2月的东京和往常没有太大不同,工作照常进行。直到下班打卡的那一刻,我才后知后觉,春节已经开始,而我没有回国。
往年这个时候,我早已订好机票。学生时代的寒假,有一条自动铺好的回家通道,只要时间一到,我就会被送回熟悉的饭桌旁。哪怕考试刚结束、论文还没写完,我也会拖着行李箱直奔机场。
但今年不一样,这是我毕业后在日本工作的第一年。在日本,春节并不是节假日,工作节奏也不会因为这个特殊日子的而慢下来。项目还在推进,会议照常进行,请假需要反复权衡。这让我意识到,“时间不自由”原来是成为社会人的第一课。
确定不能回家后的那几天,我的心里难免有点发空。但也谈不上难过,只是隐约间觉得少了点什么,好像那些原本固定的节日仪式被留在了千里之外。
可日子并没有停下来,2月中旬的一个周末,我去了东京的上野公园,那里正在举办熊猫春节庙会。就在一个月前,上野动物园的最后两只大熊猫晓晓和蕾蕾回到了中国。新闻里说,日本进入了“零熊猫时代”。我本以为,今年的庙会比以往会冷清一些,结果走出地铁口,就已经能看到人流涌动。

广场上挂满了红灯笼,风不大,灯笼轻轻晃着。烤肉的烟往上飘,混着甜甜的糖葫芦味。新疆羊肉串、北京烤鸭、台湾鸡排的摊位排成一列,旁边还有卖中国白酒的摊位,不少日本游客站在那里研究标签。接待处前排起长队,大家等着摇限定的扭蛋。摄影展里挂着过去15年拍摄的大熊猫照片。几个年轻的中日艺术家围着一只白色熊猫模型涂鸦,小朋友们追着熊猫人偶跑。虽然没有真正的熊猫,但熊猫却到处都是。我站在人群里,听见有人用东北话聊天,也有人用日语向朋友解释,春节是中国最重要的节日。那种感觉真的很奇妙,在热闹的活动现场,好像大家并不是为了看什么,而是为了在一起。

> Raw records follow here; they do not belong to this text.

-- ==== Sys2Proof/Machine/Script.lean ====
section
/-! DEFINITION. The transaction scripts of the specification: one line of assembler for each transaction (rule R110) and
the pseudo-transactions with their expansions (rule R111). No step reads them; they name streams of transactions. -/

namespace Sys2Proof.Machine

/-- A number as rule R110 writes it, in hexadecimal. -/
def hexNumber (n : Nat) : String := "0x" ++ String.ofList (Nat.toDigits 16 n)

/-- The script line of a port write. -/
def scriptOut (off : BitVec 4) (v : Byte) : String := "out " ++ hexNumber off.toNat ++ ", " ++ hexNumber v.toNat

/-- The script line of a port read. -/
def scriptIn (off : BitVec 4) : String := "in " ++ hexNumber off.toNat

/-- Rule R110: the script line of a transaction, whose port offset follows the parameters. INIT and SPEED are given
with the scale they carry. -/
def scriptLine (p : Params) (i : Instr) (scale : Nat) : String :=
  let off := offsetField (encode p i)
  match i with
  | .iowIndex _ v | .iowData _ v | .iowMode v | .iowUnassigned9 v | .iowUnassignedA v | .iowUnassignedB v
  | .iowUnassignedC v | .iowUnassignedD v | .iowUnassignedE v | .iowConfig v => scriptOut off v
  | .iorIndex _ | .iorData _ | .iorStatus | .iorUnassigned8 | .iorUnassigned9 | .iorUnassignedB | .iorUnassignedC
  | .iorUnassignedD | .iorUnassignedE | .iorUnassignedF => scriptIn off
  | .memw a v => "wr " ++ hexNumber a.toNat ++ ", " ++ hexNumber v.toNat
  | .memr a => "rd " ++ hexNumber a.toNat
  | .tick => "tick"
  | .init => "init scale=" ++ hexNumber scale
  | .close => "close"
  | .speed => "speed scale=" ++ hexNumber scale

/-- The pseudo-transactions of rule R111. -/
inductive Pseudo where
  /-- `crtc r, v`: select and write a register. -/
  | crtc (r v : Byte)
  /-- `crtcrd r`: select and read a register. -/
  | crtcrd (r : Byte)
  /-- `setmode v`. -/
  | setmode (v : Byte)
  /-- `setcfg v`. -/
  | setcfg (v : Byte)
  /-- `status`. -/
  | status
  /-- `line`: one scanline. -/
  | line
  /-- `ticks n`. -/
  | ticks (n : Nat)
  /-- `fill off, n, byte`. -/
  | fill (off : Offset) (n : Nat) (v : Byte)
  deriving DecidableEq, Repr

/-- Rule R111: the expansion of a pseudo-transaction. `setmode`, `setcfg` and `status` name the transactions, whose
offsets are those of the parameters when they are encoded. A `fill` that runs past offset 0xFFFF goes on at offset 0:
the specification gives no expansion there, and the word rule R110 spells out, with an offset of more than 16 bits,
would be an illegal one (rule R86). DESIGN CHOICE, unsafe: notes/assumptions/21.md. -/
def expandPseudo : Pseudo → List Instr
  | .crtc r v => [.iowIndex 4 r, .iowData 5 v]
  | .crtcrd r => [.iowIndex 4 r, .iorData 5]
  | .setmode v => [.iowMode v]
  | .setcfg v => [.iowConfig v]
  | .status => [.iorStatus]
  | .line => [.tick, .tick]
  | .ticks n => List.replicate n .tick
  | .fill off n v => (List.range n).map fun i => .memw (off + BitVec.ofNat 16 i) v

end Sys2Proof.Machine
end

除夕那天,我照常去公司上班。同事们并不知道这一天对海外华人来讲意味着什么。会议结束后,我收拾好了电脑,赶去参加当地华人组织的饺子会。推开门的时候,屋子里已经很热闹了。长桌上摆着几盆肉馅和蔬菜,面粉撒了一桌。有人负责擀皮,有人包饺子,有人拍照发朋友圈。

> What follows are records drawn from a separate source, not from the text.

/-- Settles O7: the result exists since the device is live, and its fields follow from the transaction's effect. -/
theorem liveDeviceRunsEveryTransaction : Obligations.LiveDeviceRunsEveryTransaction := by
  intro i s hlive hinit hscale
  obtain ⟨t, ht⟩ := exec_live_next hlive hinit hscale
  refine ⟨t, ht, ?lifecycle, (runs_of_exec ht).keeps_stream⟩
  case lifecycle =>
    split_ifs with hclose
    · subst hclose
      obtain ⟨-, rfl⟩ := State.whenLive_next ht
      rfl
    · obtain ⟨-, -, -, -, -, -, -, -, hkept | hc, -⟩ := eachFieldChangesOnlyByItsWriters i s t hinit ht
      · exact hkept.trans hlive
      · exact absurd hc hclose

/-- Rule R234, one step: a live device under a dutiful host steps to a live device with the oldest transaction gone and
the same parameters. -/
theorem step_dutiful {s : State} (hlive : s.lifecycle = .live) (hhost : ∀ r ∈ s.pending, r.dutiful s.params = true) :
    ∃ t, step s = .next t ∧ t.lifecycle = .live ∧ t.pending = s.pending.tail ∧ t.params = s.params := by
  cases hpending : s.pending with
  | nil => exact ⟨s, step_idle hpending, hlive, hpending, rfl⟩
  | cons r rest =>
    obtain ⟨i, hdecode, hinit, hclose, hscale⟩ :=
      Request.decodes_of_dutiful (hhost r (hpending ▸ List.mem_cons_self))
    obtain ⟨t, ht, hlife, hqueue, hparams⟩ :=
      liveDeviceRunsEveryTransaction i (s.accept r rest) hlive hinit hscale
    exact ⟨t, (step_runs hpending hdecode).trans ht, hlife.trans (if_neg hclose), hqueue, hparams⟩

/-- Settles O8, by induction on the number of steps: each step leaves a live device whose queue is the tail of the one
before, so the host's duty holds of it too. -/
theorem dutifulHostIsNeverRefused : Obligations.DutifulHostIsNeverRefused := by
  intro n
  induction n with
  | zero => exact fun s hlive _ => ⟨s, rfl, hlive, rfl⟩
  | succ n ih =>
    intro s hlive hhost
    obtain ⟨t, hstep, htlive, hqueue, hparams⟩ := step_dutiful hlive hhost
    have hthost : ∀ r ∈ t.pending, r.dutiful t.params = true := fun r hr =>
      hparams ▸ hhost r (List.mem_of_mem_tail (hqueue ▸ hr))
    obtain ⟨u, hrun, hulive, hrest⟩ := ih t htlive hthost
    exact ⟨u, (run_succ hstep n).trans hrun, hulive, by rw [hrest, hqueue, List.drop_tail]⟩

/-- Settles O17: the first write leaves 6 in register 10, and with it the second completes the pair (6, 7). -/
theorem programmingSixThenSevenStoresElevenAndTwelve :
    Obligations.ProgrammingSixThenSevenStoresElevenAndTwelve := by
  intro s rest hlive h11 hpending
  obtain ⟨t, hrun, htlive, htpending, htreg⟩ := run_programRegister hlive (i := 10) (by decide) (v := 6) hpending rfl rfl
  obtain ⟨u, hrun', -, -, hureg⟩ := run_programRegister htlive (i := 11) (by decide) (v := 7) htpending rfl rfl
  have hsix : ∀ j, t.reg j = if j = 10 then 6 else s.reg j := fun j => by
    have hpair : ¬((s.setReg 10 6).reg 10 = 6 ∧ (s.setReg 10 6).reg 11 = 7) := by simpa using h11
    rw [htreg, State.cursorCorrection_reg, if_neg hpair, State.setReg_reg]
  have hcorrected : ∀ j, u.reg j = if j = 10 then 11 else if j = 11 then 12 else (t.setReg 11 7).reg j := fun j => by
    have hpair : (t.setReg 11 7).reg 10 = 6 ∧ (t.setReg 11 7).reg 11 = 7 := by simp [hsix]
    rw [hureg, State.cursorCorrection_reg, if_pos hpair]
  refine ⟨u, (hrun 2).trans (hrun' 0), hcorrected 10, hcorrected 11, fun j hj10 hj11 => ?others⟩
  case others => rw [hcorrected, if_neg hj10, if_neg hj11, State.setReg_reg, if_neg hj11, hsix, if_neg hj10]

/-- Settles O14: the 5 bits stored are the byte's low ones. -/
theorem indexWriteSelectsTheRegister : Obligations.IndexWriteSelectsTheRegister := by
  intro s off v hlive hoff
  refine ⟨?decodes, s.writeIndex v, State.whenLive_live hlive _, toNat_low5 v, rfl⟩
  case decodes => rw [decode_iowWord, decodeIow_index v (isIndexPort_of_listed hoff)]

/-- Settles O15: the write is the discarded one of rule R118. -/
theorem dataWriteAboveRegister22IsDropped : Obligations.DataWriteAboveRegister22IsDropped := fun _ _ v hlive hindex =>
  (State.whenLive_live hlive _).trans (congrArg _ (State.writeData_dropped hindex v))

/-- Settles O21: a 5-bit index is below 0x20 and fits a byte. -/
theorem indexReadReturnsTheIndex : Obligations.IndexReadReturnsTheIndex := by
  intro s off d hlive hoff
  have hbyte : (s.crtcIndex.setWidth 8).toNat = s.crtcIndex.toNat :=
    BitVec.toNat_setWidth_of_le (by decide)
  refine ⟨?decodes, s.crtcIndex.setWidth 8, State.whenLive_live hlive _, hbyte, ?range⟩
  case decodes => rw [decode_iorWord, decodeIor_index (isIndexPort_of_listed hoff)]
  case range =>
    have hindex : s.crtcIndex.toNat < 32 := s.crtcIndex.isLt
    omega

/-- Settles O22: the data ports decode to the read of `State.dataRead`. -/
theorem dataReadReturnsTheRegisterOrAllOnes : Obligations.DataReadReturnsTheRegisterOrAllOnes := by
  intro s off d hlive hoff
  refine ⟨?decodes, (State.whenLive_live hlive _).trans ?reply⟩
  case decodes => rw [decode_iorWord, decodeIor_data (isDataPort_of_listed hoff)]
  case reply =>
    rw [s.dataRead_eq]
    rfl
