-- ==== Sys2Proof/Machine/RegMap.lean ====
section
/-!
DEFINITION. The register directory as data: the BAR0 offset of every register (chapter 20, Table 20.1, and the register
map of each owning chapter), the place of every field (the register tables of each chapter), and one row per register
with its reset value, field types (Table 0.4) and the values a write of a field takes.
The Keeper's map and REG_READ/REG_WRITE use the same offsets (R513).
-/
namespace Sys2Proof.Machine

/-- The access type of one field (Table 0.4). `clr` is an RW1C count: writing 1 to any bit clears the field. `set1` is a
lock bit: writing 1 sets it, writing 0 is ignored (Table 20.4, Table 12.10). `hook` is a field whose write rule needs more
than a range (REPLAY_CFG.TMO, SPILL_CFG); the register bus applies it. -/
inductive FieldKind where
  | ro | rw | w1c | clr | wo | rwl | set1 | hook
  deriving DecidableEq, Repr

/-- One field of a register: its bits, its type, and the range a write must lie in to change it. -/
structure FieldRow where
  hi : Nat
  lo : Nat
  kind : FieldKind
  mn : Nat
  mx : Nat
  deriving DecidableEq, Repr

/-- One register of the directory: the offset of its first instance, the count and stride of each index, its reset word,
what each step of the first index adds to the reset word (STN_ID, PRT_ID, VSI_ID, ORT_RID), whether it is the _LO (1) or
_HI (2) half of a pair of R18 and R19, its RWS bits, and its fields. -/
structure RegRow where
  base : Nat
  dims : List (Nat × Nat)
  reset : Nat
  idxMul : Nat
  pair : Nat
  sticky : Nat
  fields : List FieldRow
  deriving DecidableEq, Repr

namespace Reg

“我已经三年没回家过年了。”旁边一个男生一边捏褶子一边对我说道。
“我这是第一次不回去。”我笑着回答。大家相视而笑,又继续埋头包起了饺子。
其实在国内时,我从没觉得包饺子有什么特别。现在却发现,光是看见一盆面团放在桌上,就会有一种安心感。第一锅饺子出锅的时候,屋子里突然安静了一秒。蒸汽升起来时,有人喊着“出锅了!”我们围坐在一起,举起一次性纸杯互道“春节快乐”。没有鞭炮声,也没有春晚的背景音,但那一刻并不冷清。那时,我忽然觉得,所谓团圆,有时不是地理位置,而是彼此愿意坐在同一张桌子旁。只要有人愿意在同一个时刻,把这个节日当回事,就已经足够了。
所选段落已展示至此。